(Recorded data)
####################
/-- Quire M (chapter 16). `regs` runs; `saved` is its newest journal save. Tariff tables, the calibration record, the
snapshots (newest first) and `sealId` stand in NVM; `calNext` is a loaded calibration record until the next interval (R520). -/
structure Toll where
  regs : TollRegs := {}
  saved : Option TollRegs := some {}
  devSnaps : List Snapshot := []
  slotSnaps : List (List SlotSnapshot) := List.replicate 8 []
  table : Option (List Byte) := none
  pendingTable : Option (List Byte) := none
  calRecord : Option (List Byte) := none
  calNext : Option (List Byte) := none
  sealId : List Byte := [0, 0, 0, 0]
  updated : Option (List Byte) := none
  running : Bool := false
  lastWall : Option Nat := none
  stuck : List Bool := [false, false, false, false]
  inputGap : Option Nat := none
  clipped : Bool := false
  rms : List Nat := [0, 0, 0, 0]
  cycles : Bool := false
  watch : List Tamper := List.replicate 3 {}
  pulseHigh : Option Nat := none
  pulseAt : Option Nat := none
  sealChecked : Nat := 0
  inService : List Bool := List.replicate 8 false
  serviceGap : List (Option ServiceGap) := List.replicate 8 none
  deriving DecidableEq, Repr, Inhabited

/-- The staged image of a quire (R575): state 0 NONE, 1 OPEN, 2 VERIFIED, 3 FAILED; the bytes received; the sectors of the
inactive slot still to erase; and the long command that opens or verifies it. -/
structure Stage where
  state : Nat := 0
  total : Nat := 0
  data : List Byte := []
  eraseLeft : Nat := 0
  busy : Option (Nat × Nat) := none
  deriving DecidableEq, Repr, Inhabited

/-- The images of a quire (R568, R576): the version intact in the other slot, and a committed image that becomes active at
the next reset, with its version and seal value. -/
structure Image where
  other : Option Nat := none
  commit : Option (Nat × List Byte) := none
  deriving DecidableEq, Repr, Inhabited

/-- Shock detection (R571 to R574, R581): the episode running with its start, last detection, peak and count; failed reads in
a row; and what SHOCK_STATUS_GET reports. -/
structure Shock where
  start : Option Nat := none
  startTs : Nat := 0
  last : Nat := 0
  peak : Nat := 0
  count : Nat := 0
  fails : Nat := 0
  lastPeak : Nat := 0
  episodes : Nat := 0
  lastTs : Nat := 0
  recheck : Nat := 0
  recheckAt : Option Nat := none
  deriving DecidableEq, Repr, Inhabited

/-- Firmware, shock and the self-test (chapter 18). `mDead` marks a start that runs without Quire M (Table FD-4); `entered`
holds a FAULT to record at the next READY, with its cause, its FAULT_RESETs in 600 s and its time-stamp. -/
structure Store where
  stages : List Stage := [{}, {}]
  images : List Image := [{}, {}]
  shock : Shock := {}
  selftest : Option (Nat × Nat × Nat) := none
  mDead : Bool := false
  entered : Option (Nat × Nat × Nat) := none
  deriving DecidableEq, Repr, Inhabited

/-- The raw overlay of a lane (R613): what raw operations set, over what Quire C holds. -/
structure RawLane where
  freq : Option Nat := none
  state : Option Nat := none
  rfCode : Option Nat := none
  tx : Option (Nat × Int) := none
  pins : Option LanePins := none
  mute : Option Bool := none
  deriving DecidableEq, Repr, Inhabited

/-- The test access port (R607, R608): the instruction, the data register last captured, the boundary cells, and whether they
drive the pins. -/
structure Tap where
  instr : Nat := 2
  captured : List Byte := []
  cells : List Bool := []
  driving : Bool := false
  deriving DecidableEq, Repr, Inhabited

/-- The debug port (R610 to R614): the pending nonce with its time, the expiry while unlocked, the raw operations since the
unlock, the result of the last one, and the raw overlay of the lanes and, at index 8, the SCAN lane. -/
structure Debug where
  unlocked : Bool := false
  nonce : Option (List Byte × Nat) := none
  expiry : Nat := 0
  ops : Nat := 0
  result : Nat := 0
  raw : List RawLane := List.replicate 9 {}
  deriving DecidableEq, Repr, Inhabited

/-- Everything the manual gives the machine, but for the waiting commands and the ring window. -/
structure Dev where
  time : Nat := 0
  tkc : Nat := 0
  free : Nat := 0
  par : ParStore := []
  factory : Factory := {}
  slotNv : List SlotNv := { credential := List.replicate 32 0, vaultKey := some (List.replicate 32 0) } :: List.replicate 7 {}
  slots : List SlotRt := List.replicate 8 {}
  host : HostPort := {}
  cause : Option (Nat × Nat) := none
  latched : List LatchedEvent := []
  colo : List Partition := List.replicate 9 {}
  sched : Sched := {}
  nvm : Nvm := {}
  pwr : Power := {}
  ao : AlwaysOn := {}
  pins : Pins := {}
  clk : Clock := {}
  pace : Pace := {}
  led : Ledger := {}
  lanes : List Lane := List.replicate 8 {}
  laneNv : List (Option PaTable × Int) := List.replicate 8 (none, 0)
  ranges : List (List (Option (Nat × Nat))) := List.replicate 8 [none, none, none, none]
  convoys : List Convoy := (List.range 10).map convoyDefault
  bands : List Band := List.replicate 64 {}
  link : Link := {}
  chains : List Chain := List.replicate 50 {}
  scBanks : List (Option Fir) := List.replicate 8 none
  sc : ScRecord := {}
  sv : Surveys := {}
  toll : Toll := {}
  sto : Store := {}
  cour : Courier := {}
  tap : Tap := {}
  dbg : Debug := {}
  deriving DecidableEq, Repr, Inhabited

/-- The state of the block: the commands waiting, first in first out, the 256 KiB ring window (Table HR-3), and the
rest. -/
structure State where
  pending : List Instr := []
  mem : Memory := []
  dev : Dev := {}
  deriving DecidableEq, Repr

/-- Why a step stops with a fault. -/
inductive Fault where
  /-- No meaning raises it: every command of the table has an effect, and misuse is answered by host errors and status
  codes (Table HR-17, Table CM-10). It stands so that the outcome type is inhabited; safe. -/
  | none
  deriving DecidableEq, Repr

/-- Why a step is refused. -/
inductive Refusal where
  /-- The command has no meaning yet: raised only by `exec`'s own arms, with the row's mnemonic; safe. -/
  | notModelled (mnemonic : String)
  deriving DecidableEq, Repr

/-- What a ring-window byte that nothing has written reads as: zero (DESIGN CHOICE, log entry 2). -/
def Memory.unlisted : Byte := 0

/-- The canonical form: offsets inside the 256 KiB window, strictly rising, no byte equal to the unlisted value. -/
def Memory.wf (m : Memory) : Bool :=
  m.all (fun c => c.1 < 262144 && c.2 != Memory.unlisted) &&
    decide (List.Pairwise (fun a b => a.1 < b.1) m)

/-- The state right after power-on reset, before reset release: the always-on domain just powered, power state OFF,
every field at the value its declaration gives (R193, R199, R585; log entries 1 to 3 name the values the manual does
not state). -/
def State.reset : State := {}


end Sys2Proof.Machine
end

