-- ==== Sys2Proof/Machine/Bridging.lean ====
section
/-! DEFINITION. The bridging family: band configuration, start and stop, cell presence, the TDD anchor and its cross-check,
uplink noise, downlink overload, the restart ladder, and the band messages (chapter 14). -/

namespace Sys2Proof.Machine

/-! ### BAND_CONFIG (R439, R441, Table BP-1) -/

/-- The configuration a request carries (Table BP-8). -/
def bandCfgOf (r : Request) : BandCfg :=
  { tdd := rq r 2 1 = 1, unitMask := rq r 3 1, dlLane := rq r 4 1, ulLane := rq r 5 1, dlRate := rq r 6 1,
    ulRate := rq r 7 1, dlFreq := rq r 8 8, ulFreq := rq r 16 8, syncOffset := rq r 24 4 }

/-- The ranges and encodings of Table BP-8 (step 7 of Table CM-4). -/
def bandCfgBad (r : Request) : Option Nat :=
  let c := bandCfgOf r
  let set := rq r 1 1 = 0
  firstBad r.body
    [.rg 0 (rq r 0 1 ≤ 7), .rg 1 (rq r 1 1 ≤ 1), .rg 2 (rq r 2 1 ≤ 1), .rg 4 (!set || c.dlLane < 8),
     .rg 5 (!set || (if c.tdd then c.ulLane = 255 else c.ulLane < 8)),
     .rg 6 (c.dlRate ≤ 4), .rg 7 (c.ulRate ≤ 4 && (!set || !c.tdd || c.ulRate = 0)),
     .rg 16 (!set || !c.tdd || c.ulFreq = 0),
     .rg 24 (!set || c.tdd || c.syncOffset = 0), .rs 28 4]

/-- Step 1 of Table BP-1 as far as Table BP-8 does not give it: distinct lanes, unit_mask (R441), the tuning range
(R245), sync_offset below the permit period. -/
def Dev.bandCfgOk (d : Dev) (slot : Nat) (c : BandCfg) : Bool :=
  let period := ((d.permits slot).findSome? (fun p =>
    if p.2.state = .active then (c.entry p.2 c.dlLane).map (·.period) else none)).getD 0
  (if d.get pChainRole = 1 then !bit c.unitMask 0 else c.unitMask = 0) && inTuningRange c.dlFreq c.dlRate &&
    (if c.tdd then period = 0 || c.syncOffset < period * 1000
      else c.ulLane ≠ c.dlLane && inTuningRange c.ulFreq c.ulRate)

/-- The BAND_CONFIG response. -/
def Dev.bandReply (d : Dev) (b : Nat) : Reply :=
  let c := (d.band b).cfg
  let linked := d.bandState b ≠ 0 && d.bandPorts c ≠ []
  okBody (e8 (b % 8) ++ e8 (d.bandState b) ++ zs 2 ++ e32 (if linked then d.bandCost c false else 0) ++
    e32 (if linked then d.bandCost c true else 0))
####################
#### Problem to work on
Please report every line among the entries that includes "pins".

#### Exercise output
  pins : Option LanePins := none
drive the pins. -/
  pins : Pins := {}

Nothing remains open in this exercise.